We don't necessarily have anything against Take That. In fact we've been known to sing along ON OCCASION. However... no one is exempt when it comes to a good, hard Lyrical Dissection and the most recent Take Shat single, Up All Shite (oh fucking hell... *fires self*) has its fair share of CRIMINAL lyrics... therefore we shall cut and probe (what is wrong with us today?!).
Here we go:
"Sometimes I see your face looking at me"
This lyric is just inexcusably bad. Lazy, obvious and completely flagrant (that's sort of the same as obvious). It's like that Razorshite (we're on a roll) lyric where he sings about going out and then coming back in again.
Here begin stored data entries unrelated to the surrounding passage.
section
variable {s t u : State} {k slot op w : Nat} {d : DspCore} {c : Instr} {out : List (Nat × RegClass × Nat × Nat)}
  {mem : Option (Bool × Nat × Nat × Nat × RegClass × Nat)} {sat ovf : Bool} {f : DspCore → DspCore}

theorem State.Issues.code (hi : s.Issues k slot op) (ht : t = (s.bundleStop k).1) (hw : w = t.bundleSyl k slot) :
    sOp w = op := by
  obtain ⟨-, -, -, -, hop⟩ := hi
  rw [hw, ht, hop]

theorem State.Issues.fetch_coreOf (hi : s.Issues k slot op) (ht : t = (s.bundleStop k).1) : t.coreOf k = s.coreOf k := by
  obtain ⟨-, -, -, hstop, -⟩ := hi
  rw [ht, State.bundleStop_coreOf hstop]

/-- A syllable that issues puts its effect in flight and steers its core; MOVB first reads its descriptor, and SIGNAL then
raises its line. -/
theorem State.syllable_issues (hi : s.Issues k slot op) (ht : t = (s.bundleStop k).1) (hd : d = s.coreOf k)
    (hw : w = t.bundleSyl k slot)
    (hu : (if op = 0x29 then t.dspCheck k (dspAddr k (d.pv (sPn w))) 32 else (t, true)) = (u, true))
    (he : d.effect w (dspAddr k (if slot = 3 then 0x20000 else 0)) = ⟨out, mem, sat, ovf⟩) :
    s.syllable k slot op =
      let v := u.issueOf k slot out mem sat ovf
        (DspCore.steer w slot (if op = 0x29 then u.dspMem.num (dspAddr k (d.pv (sPn w))) 32 else 0))
      if op = 0x2A then v.signal k (bits w 0 7) else v := by
  have hop : sOp w = op := hi.code ht hw
  have hcore : u.coreOf k = d := by
    have hfetch : t.coreOf k = d := by rw [hi.fetch_coreOf ht, hd]
    split_ifs at hu
    · rw [← hfetch, ← State.dspCheck_coreOf t k (dspAddr k (d.pv (sPn w))) 32 k, hu]
    · rw [← (Prod.mk.inj hu).1, hfetch]
  obtain ⟨hruns, hslot, hready, hstop, -⟩ := hi
  rw [← hd] at hruns hslot
  have hfetched : s.bundleStop k = (t, false) := Prod.ext ht.symm hstop
  simp only [State.syllable, ← hd, hruns, hslot, hready, hfetched, ← hw, hop, hu, he, State.issueOf, hcore, DspCore.steer,
    Bool.not_true, Bool.or_self, Bool.false_eq_true, if_false, ne_eq, not_true_eq_false]
  cases mem <;> rfl

/-- A syllable outside the control class issues its effect and nothing else. -/
theorem exec_computes (h : s.awake = true) (hc : exec c s = perform s fun s => s.syllable k slot op)
    (hi : s.Issues k slot op) (hop : op < 0x20) (ht : t = (s.bundleStop k).1) (hd : d = s.coreOf k)
    (hw : w = t.bundleSyl k slot)
    (he : sOp w = op → d.effect w (dspAddr k (if slot = 3 then 0x20000 else 0)) = ⟨out, mem, sat, ovf⟩) :
    exec c s = .next (s.finish (t.issueOf k slot out mem sat ovf id)) := by
  have hsop : sOp w = op := hi.code ht hw
  have hsteer : DspCore.steer w slot 0 = id := by
    funext x
    rw [DspCore.steer, DspCore.control_none hsop (.inl hop), ite_self, id]
  rw [hc, perform_awake h, State.syllable_issues hi ht hd hw (if_neg (by omega)) (he hsop)]
  simp only [if_neg (show op ≠ 0x29 by omega), if_neg (show op ≠ 0x2A by omega), hsteer]

section
variable (h : s.awake = true) (hc : exec c s = perform s fun s => s.syllable k 3 op) (hi : s.Issues k 3 op)
  (ht : t = (s.bundleStop k).1) (hd : d = s.coreOf k) (hw : w = t.bundleSyl k 3)
include h hc hi ht hd hw

/-- A control syllable issues its effect and changes the control of its core. -/
theorem exec_controls (he : sOp w = op → d.effect w (dspAddr k 0x20000) = ⟨out, none, false, false⟩) (hmovb : op ≠ 0x29)
    (hsignal : op ≠ 0x2A)
    (hf : sOp w = op → ∀ fl mq iss bun,
      DspCore.control { d with flight := fl, memq := mq, issued := iss, bundle := bun } w 0
        = f { d with flight := fl, memq := mq, issued := iss, bundle := bun }) :
    exec c s = .next (s.finish (t.issueOf k 3 out none false false f)) := by
  have hsop : sOp w = op := hi.code ht hw
  have hcore : t.coreOf k = d := by rw [hi.fetch_coreOf ht, hd]
  rw [hc, perform_awake h, State.syllable_issues hi ht hd hw (if_neg hmovb) (he hsop)]
  simp only [if_neg hmovb, if_neg hsignal]
  rw [State.issueOf_congr]
  exact hcore ▸ hf hsop

/-- A control syllable without a result changes the control of its core alone. -/
theorem exec_steers (hop : op ∈ [0x20, 0x21, 0x23, 0x24, 0x26, 0x27, 0x28])
    (hf : sOp w = op → ∀ fl mq iss bun,
      DspCore.control { d with flight := fl, memq := mq, issued := iss, bundle := bun } w 0
        = f { d with flight := fl, memq := mq, issued := iss, bundle := bun }) :
    exec c s = .next (s.finish (t.issueOf k 3 [] none false false f)) := by
  have hsub : [0x20, 0x21, 0x23, 0x24, 0x26, 0x27, 0x28] ⊆ [0, 0x20, 0x21, 0x23, 0x24, 0x26, 0x27, 0x28, 0x29, 0x2A] := by
    decide
  exact exec_controls h hc hi ht hd hw (fun hsop => DspCore.effect_none hsop (hsub hop))
    (ne_of_mem_of_not_mem hop (by decide)) (ne_of_mem_of_not_mem hop (by decide)) hf

/-- MOVB queues the descriptor that it reads, with the address of its bundle. -/
theorem exec_queues_descriptor (hop : op = 0x29) (hu : t.dspCheck k (dspAddr k (d.pv (sPn w))) 32 = (u, true)) :
    exec c s = .next (s.finish (u.issueOf k 3 [] none false false fun x =>
      { x with mover := x.mover ++ [u.dspMem.num (dspAddr k (d.pv (sPn w))) 32 + 2 ^ 256 * d.pc] })) := by
  subst hop
  have hsop : sOp w = 0x29 := hi.code ht hw
  have hcore : u.coreOf k = d := by rw [hd, ← hi.fetch_coreOf ht, ← State.dspCheck_coreOf t k _ 32 k, hu]
  rw [hc, perform_awake h, State.syllable_issues hi ht hd hw ((if_pos rfl).trans hu) (DspCore.effect_none hsop (by decide))]
  simp only [if_true, show (0x29 : Nat) ≠ 0x2A by decide, if_false]
  rw [State.issueOf_congr]
  exact hcore ▸ fun _ _ _ _ => DspCore.control_movb hsop

/-- SIGNAL raises its line once it has issued. -/
theorem exec_raises_signal (hop : op = 0x2A) :
    exec c s = .next (s.finish ((t.issueOf k 3 [] none false false id).signal k (bits w 0 7))) := by
  subst hop
  have hsop : sOp w = 0x2A := hi.code ht hw
  rw [hc, perform_awake h, State.syllable_issues hi ht hd hw (if_neg (by decide)) (DspCore.effect_none hsop (by decide))]
  simp only [if_true, show (0x2A : Nat) ≠ 0x29 by decide, if_false]
  rw [State.issueOf_congr]
  exact fun _ _ _ _ => DspCore.control_none hsop (by decide)

end

/-! ## Results that saturate (R218) -/

theorem fld_sat (st : Word) (sat : Bool) :
    fld (if sat then setFld st 3 1 1 else st) 3 1 = if sat then 1 else fld st 3 1 := by
  cases sat
  · rfl
  · exact fld_setFld_self st (x := 1) (by decide) (by decide)

/-- A result of saturated parts is in flight, and SAT is set exactly where a part was outside 16 bits. -/
theorem State.issueOf_saturates (t : State) (k slot n i : Nat) (parts : List Int) {v : State}
    (hv : v = t.issueOf k slot [(n, .d, i, packParts 16 (satParts parts).1)] none (satParts parts).2 false id) :
    (∃ fl, (v.coreOf k).flight = (t.coreOf k).flight ++ [fl] ∧ fl.cls = .d ∧ fl.idx = i
        ∧ fl.val = BitVec.ofNat 640 (packParts 16 (parts.map fun x => max (-32768) (min 32767 x))))
      ∧ fld (v.pr .rdsp k 0x048) 3 1 =
          (if parts.any (fun x => decide (x < -32768 ∨ 32767 < x)) then 1 else fld (t.pr .rdsp k 0x048) 3 1) := by
  rw [satParts_eq] at hv
  subst hv
  refine ⟨⟨_, congrArg DspCore.flight (t.setCore_coreOf k _), rfl, rfl, rfl⟩, ?_⟩
  rw [State.issueOf, State.setPr_pr]
  exact fld_sat (t.pr .rdsp k 0x048) _

/-- An operation that saturates its parts to 16 bits. -/
theorem exec_saturates {n : Nat} {parts : List Int} (h : s.awake = true)
    (hc : exec c s = perform s fun s => s.syllable k slot op) (hi : s.Issues k slot op) (hop : op < 0x20)
    (ht : t = (s.bundleStop k).1) (hd : d = s.coreOf k) (hw : w = t.bundleSyl k slot)
    (he : sOp w = op → d.effect w (dspAddr k (if slot = 3 then 0x20000 else 0)) =
      ⟨[(n, .d, sD w, packParts 16 (satParts parts).1)], none, (satParts parts).2, false⟩) :
    ∃ v, exec c s = .next (s.finish v)
      ∧ (∃ fl, (v.coreOf k).flight = d.flight ++ [fl] ∧ fl.cls = .d ∧ fl.idx = sD w
          ∧ fl.val = BitVec.ofNat 640 (packParts 16 (parts.map fun x => max (-32768) (min 32767 x))))
      ∧ fld (v.pr .rdsp k 0x048) 3 1 =
          (if parts.any (fun x => decide (x < -32768 ∨ 32767 < x)) then 1 else fld (t.pr .rdsp k 0x048) 3 1) := by
  refine ⟨_, exec_computes h hc hi hop ht hd hw he, ?_⟩
  rw [hd, ← hi.fetch_coreOf ht]
  exact t.issueOf_saturates k slot n (sD w) parts rfl

end

/-! ## The statements -/

/-- Settles O30: the rounding is within half a unit, and the four operations that saturate do it by one rule. -/
theorem convergentRounding : Obligations.ConvergentRounding := by
  refine ⟨cround_zero, fun x _ => cround_nearest x, sat16_eq, ?_⟩
  intro s t core slot c op w d parts h ht hd hw hi hcase
  obtain hrnd | hcmul | hvadd | hvsub := hcase
  · cases hrnd
    exact exec_saturates h rfl hi (by decide) ht hd hw fun hop => DspCore.effect_rnd hop rfl
  · cases hcmul
    exact exec_saturates h rfl hi (by decide) ht hd hw fun hop => DspCore.effect_cmul hop rfl
  · cases hvadd
    exact exec_saturates h rfl hi (by decide) ht hd hw fun hop => DspCore.effect_vadd hop rfl
  · cases hvsub
    exact exec_saturates h rfl hi (by decide) ht hd hw fun hop => DspCore.effect_vsub hop rfl

/-- Settles O29, syllable by syllable from the effect of its code. -/
theorem dspVectorSyllables : Obligations.DspVectorSyllables := by
  rintro s t core slot w d a b h ht hd hw rfl rfl
  refine ⟨?_, ?_, ?_, ?_, ?_, ?_, ?_, ?_, ?_, ?_, ?_, ?_, ?_⟩
  -- CMAC, CMACJ, CMACB
  · rintro hi _ rfl
    exact exec_computes h rfl hi (by decide) ht hd hw fun hop =>
      DspCore.effect_accumulate hop (by decide) (DspCore.prods_plain (by omega) (by omega))
  · rintro hi _ rfl
    exact exec_computes h rfl hi (by decide) ht hd hw fun hop =>
      DspCore.effect_accumulate hop (by decide) (DspCore.prods_conj hop)
  · rintro hi _ rfl
    exact exec_computes h rfl hi (by decide) ht hd hw fun hop =>
      DspCore.effect_accumulate hop (by decide) (DspCore.prods_broadcast hop)
  -- NOP, ACCLR
  · exact fun hi => exec_computes h rfl hi (by decide) ht hd hw fun hop => DspCore.effect_none hop (by decide)
  · exact fun hi => exec_computes h rfl hi (by decide) ht hd hw DspCore.effect_acclr
  -- CMUL, RND, VADD, VSUB
  · rintro hi _ rfl
    exact exec_computes h rfl hi (by decide) ht hd hw fun hop =>
      DspCore.effect_cmul hop (by rw [DspCore.prods_plain (by omega) (by omega), List.flatMap_map])
  · rintro hi _ rfl
    exact exec_computes h rfl hi (by decide) ht hd hw fun hop => DspCore.effect_rnd hop rfl
  · rintro hi _ rfl
    exact exec_computes h rfl hi (by decide) ht hd hw fun hop => DspCore.effect_vadd hop rfl
  · rintro hi _ rfl
    exact exec_computes h rfl hi (by decide) ht hd hw fun hop => DspCore.effect_vsub hop rfl
  -- VAND, VOR, VXOR, VSHR
  · exact fun hi => exec_computes h rfl hi (by decide) ht hd hw DspCore.effect_vand
  · exact fun hi => exec_computes h rfl hi (by decide) ht hd hw DspCore.effect_vor
  · exact fun hi => exec_computes h rfl hi (by decide) ht hd hw DspCore.effect_vxor
  · exact fun hi => exec_computes h rfl hi (by decide) ht hd hw fun hop => DspCore.effect_vshr hop rfl
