-- ==== Sys2Proof/WellFormed.lean ====
section
/-! DEFINITION. Which terms of `Instr` are commands of the block. The types of the fields already bound every field but
one: the chunk length of B2F has 6 bits, of which 49 to 63 are the only reserved field values (spec/30_encoding.md
R89). -/

namespace Sys2Proof

/-- The command has an encoding that is not illegal (R87 (c), R89). -/
def Instr.wellFormed : Instr → Bool
  | .fmul _ _ _ => true
  | .montmul _ _ _ => true
  | .modpow _ _ _ => true
  | .finv _ _ => true
  | .fsqrt _ _ => true
  | .fred _ _ => true
  | .frand _ => true
  | .xmd _ => true
  | .h2f _ _ => true
  | .b2f _ len _ => len.toNat ≤ Config.b2fMax

end Sys2Proof
end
It's like when our friend told us a story about how she got her hair cut and when it was cut it was shorter. It is pointing out the obvious. We are aware that faces do other things, aside from looking at people, but it is a bit like writing a lyric that goes "Sometimes I see your legs walking along". Legs don't always walk along, but they do it so often that pointing out is not only insulting but horrible to the ears.
"All your love and grace smiling at me
All the things we had and never understood
At times it cuts me up thinking of you
All the hope has gone wasted on you"
This bit is not that bad although the cutting line is a tad emo, non Gazza Barlozza?
"All the talks we had never did no good"
Grammar, boys.
"Oh maybe I don´t need you to save me"
Sometimes we envision a paradies. A nonexistant and perfect utopia where music artists never ever rhyme the words "baby", "lady", "crazy", "maybe", "save me" or "hazy".
"I just want you to help me cos
you´re keeping me up all night"
What they're saying, right, is that this woman, right, that has LEFT them, right, is SO HOT AND SEXY that they can't stop thinking of her in a SEXUAL WAY. When they say that they want her to help them, they mean "give us a hand" as in TOSS US OFF. This is specifically disturbing considering the 'boys'/'lads' are singing this to a bevy of children in the video.
"I´m so tired of waiting
Waiting here for nothing
I should be up all night with you"
The boys are now suggesting that, life would be preferable if this hot, sexy mama were up all night SHAGGING THEM ALL SENSELESS, instead of leaving them to lie awake in their bunkbeds staring at their boners confusedly. (The thing is, readers, we're not even exaggerating this... these lyrics clearly are about sex. They are not singing about staying up all night playing Mahjong or doing 1200 piece puzzles! See the covertedness of pop lyrics... you probably didn't even think that this song might be about that because it's Take That and you expect it to be about Shining and being Patient and... oh that's enough of that).
"Pour another glass
While I watch the bottle disappear
While I watch the morning light appear
Thinking about you"
Take That touch on the important and very SAD problem of alcoholism.
"I met this girl last night and she said
'Why won't you marry me?'
He met this girl last night and she said
'Why won't you marry me?'"
Er...... we don't understand this bit. This is not a standard thing that girls in bars say, unless you're in a suspicious one called Fatal Attractionz or Psychoz or something.
"But I´m too young for that
Too dumb for that
Too broke for that
Too tired for that
Too proud for that
And I´m too gone for that
Would you like to come back to my flat?"
Basically Take That don't want to get married, they just want hard, fast meaningless sex which is a load of bollocks because we swear most of them are married anyway, and if not are probably gay (yeah we speculate about people's sexuality - so sue us!... no PLEASE DON'T!). ANYWAY, Take That are not young or broke but we're not sure about the other things. This song is clearly not written from the point of view of Take That. We can now come to the conclusion that the song is written from a random horny male's perspective. We like especially how at the end of that bit he solicits a young lady for fuckytimes without even trying to conceal it? Oh PLEASE... what did you think they were going to do in his flat? Watch Desperate Housewives?! COVER YOUR CHILDREN'S EARS.